-- ==== Sys2Proof/Machine/Mem.lean ====
section
/-!
DEFINITION. Sys2Proof/Machine/Mem.lean: memory as a canonical list of (address, byte) pairs. Addresses strictly rise, no
listed byte is zero, an unlisted address reads zero (R16, R402; notes/assumptions/12.md). DRAM of channel q stands at
q × 6 GiB, the stash of cluster p after all DRAM (R51, R101).
-/

namespace Sys2Proof.Machine

/-- Memory as a canonical list of cells. -/
abbrev Memory := List Host.Cell

/-- What an unlisted address reads as (R16, R402). -/
def memDefault : Byte := 0

/-- The byte at an address. -/
def memGet (m : Memory) (a : Nat) : Byte :=
  match m with
  | [] => memDefault
  | (b, x) :: r => if b = a then x else memGet r a

/-- Puts a byte that is not the default into its place. -/
def memPut (m : Memory) (a : Nat) (x : Byte) : Memory :=
  match m with
  | [] => [(a, x)]
  | (b, y) :: r => if a < b then (a, x) :: (b, y) :: r else if a = b then (a, x) :: r else (b, y) :: memPut r a x

/-- Takes an address off the list. -/
def memDrop (m : Memory) (a : Nat) : Memory :=
  match m with
  | [] => []
  | (b, y) :: r => if b = a then r else (b, y) :: memDrop r a

/-- Writes a byte; the default value leaves no entry. -/
def memSet (m : Memory) (a : Nat) (x : Byte) : Memory := if x = memDefault then memDrop m a else memPut m a x

/-- The canonical form: addresses strictly rising, no entry equal to what an unlisted address reads as. -/
def Memory.wf : Memory → Bool
  | [] => true
  | [c] => decide (c.2 ≠ memDefault)
  | c :: d :: r => decide (c.1 < d.1) && decide (c.2 ≠ memDefault) && Memory.wf (d :: r)

/-- `n` bytes from an address upwards. -/
def memRead (m : Memory) (a : Nat) : Nat → List Byte
  | 0 => []
  | n + 1 => memGet m a :: memRead m (a + 1) n

/-- Bytes written from an address upwards. -/
def memWrite (m : Memory) (a : Nat) : List Byte → Memory
  | [] => m
  | x :: r => memWrite (memSet m a x) (a + 1) r

/-- Zeroes every byte from `lo` to `hi` - 1. -/
def memClear (m : Memory) (lo hi : Nat) : Memory := m.filter fun c => decide (c.1 < lo) || decide (hi ≤ c.1)

/-- Where the byte `o` of channel `q` stands (R51). -/
def dramAddr (q o : Nat) : Nat := q * Config.channelBytes + o

/-- Where the byte `o` of cluster `p`'s stash stands (R101). -/
def stashAddr (p o : Nat) : Nat := Config.slices * Config.channelBytes + p * Config.stashBytes + o

/-- Bytes of memory read, with whether any touched 64-bit word is poisoned (R53). -/
def State.readPz (s : State) (a n : Nat) : Bool := s.memPz.any fun w => overlaps a (a + n) (8 * w) (8 * w + 8)

/-- Poison bits after `n` bytes at `a` are written: whole words take `p`; a word written in part is poisoned when `p` and
otherwise keeps its bit (R53). -/
def pzWrite (pz : List Nat) (a n : Nat) (p : Bool) : List Nat :=
  let ws := (List.range ((a + n + 7) / 8 - a / 8)).map (· + a / 8)
  forL ws pz fun w pz =>
    if p then nsAdd w pz
    else if decide (a ≤ 8 * w) && decide (8 * w + 8 ≤ a + n) then nsDel w pz else pz

/-- Writes bytes with a poison tag (R53). -/
def State.writeBytes (s : State) (a : Nat) (d : List Byte) (p : Bool) : State :=
  { s with mem := memWrite s.mem a d, memPz := pzWrite s.memPz a d.length p }

/-- A 64-bit word of memory. -/
def State.word64 (s : State) (a : Nat) : W64 := wordOfBytes (memRead s.mem a 8)

/-- Writes a 64-bit word. -/
def State.setWord64 (s : State) (a : Nat) (w : W64) : State := s.writeBytes a (bytesOfNat 8 w.toNat) false

end Sys2Proof.Machine
end

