-- ==== Sys2Proof/Machine/Service.lean ====
section
/-!
DEFINITION. Sys2Proof/Machine/Service.lean: a request at its home slice (R87 to R92): the home order, hits and misses, walks
and fills, page faults (R74, R76, R77), the fill of an L0 (R227), and the errors and refresh of DRAM (R53).
-/

namespace Sys2Proof.Machine

/-! Performing a request on its line. -/

/-- A request is answered: its reply waits at the slice's reply ports (R98). -/
def State.replyReq (s : State) (id : Nat) (r : Req) : State :=
  ({ s with reqs := smSet s.reqs id { r with stage := .replied, reply := true, got := [] } }).enqueue 1 (sliceSite r.home) id

/-- A store of an issue slice to a line is on its way to the home slice. -/
def Req.onWay (q r : Req) : Bool :=
  (match q.op with | .write _ => true | _ => false) && decide (q.p = r.p) && decide (q.sl = r.sl) && !q.host && q.sameLine r &&
    !q.reply && q.line.isNone && decide (q.stage ≠ .contrail) && decide (q.stage ≠ .replay) && decide (q.stage ≠ .held)

/-- The stores of an issue slice to a line that are on their way, in the order in which they left (R92, R236, R257). -/
def State.inFlight (s : State) (r : Req) : List (Nat × Req) :=
  let l := s.reqs.filter fun x => x.2.onWay r
  (ascending (l.map fun x => x.2.inj)).filterMap fun n => l.find? fun x => decide (x.2.inj = n)

/-- The line that a fill makes (R227, R257): the bytes read, with those of the slice's stores on their way; a line with W = 0
takes none of them (R234). -/
def fillLine (r : Req) (l : Line) (out : List (Nat × Req)) : L0Line :=
  let x : L0Line :=
    { asid := r.asid, va := lineVa r.va, w := l.w, x := l.x, data := l.data, pz := l.pz, inflight := [],
      cell := cellNo r.home l.frame }
  if l.w then
    out.foldl (fun x q =>
      match q.2.op with
      | .write d => { x.write (q.2.va.toNat % 128) d with inflight := nsAdd q.1 x.inflight }
      | _ => x) x
  else x

/-- Allocates an L0 line (R227): which line leaves, also by a full set, is a free value; one that holds bytes of stores not
yet performed stays (R257; log 9). -/
def IssueSt.allocL0 (i : IssueSt) (tick : Nat) (l : L0Line) : IssueSt :=
  let rest := i.l0.filter fun x => !(decide (x.asid = l.asid) && decide (x.va = l.va))
  let idle := rest.filter fun x => x.inflight.isEmpty
  let full := decide (512 ≤ rest.length)
  let n := if full then Config.l0Way tick % idle.length else Config.l0Way tick % (idle.length + 1)
  match idle[n]? with
  | some v => { i with l0 := l :: rest.erase v }
  | none => if full then { i with l0 := rest } else { i with l0 := l :: rest }

/-- A read that allocates fills the L0 of its issue slice as it is performed (R227); a line that is present by then stays. -/
def State.fillL0 (s : State) (r : Req) (l : Line) : State :=
  s.modIssue (6 * r.p + r.sl) fun i =>
    if (i.l0Line? r.asid r.va).isSome then i else i.allocL0 s.tick (fillLine r l (s.inFlight r))

/-- What a read takes its bytes from (R257): the line that another read has brought into the L0 of its issue slice meanwhile,
where it may use the L0, or the line at the home slice. So the loads of a thread by one path never go back (R258). -/
def State.readFrom (s : State) (r : Req) (l : Line) (l0 : Bool) : List Byte × BitVec 16 :=
  match (s.issue (6 * r.p + r.sl)).l0Line? r.asid r.va with
  | some x => if l0 then (x.data, x.pz) else (l.data, l.pz)
  | none => (l.data, l.pz)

------------------------

_EXERCISE OBJECTIVE_. Above are the records. Print exactly, and only, the lines from the line with "none => if full" to the line with "def State.fillL0 (s", both inclusive.

_TASK RESULT_.
  | none => if full then { i with l0 := rest } else { i with l0 := l :: rest }

/-- A read that allocates fills the L0 of its issue slice as it is performed (R227); a line that is present by then stays. -/
def State.fillL0 (s : State) (r : Req) (l : Line) : State :=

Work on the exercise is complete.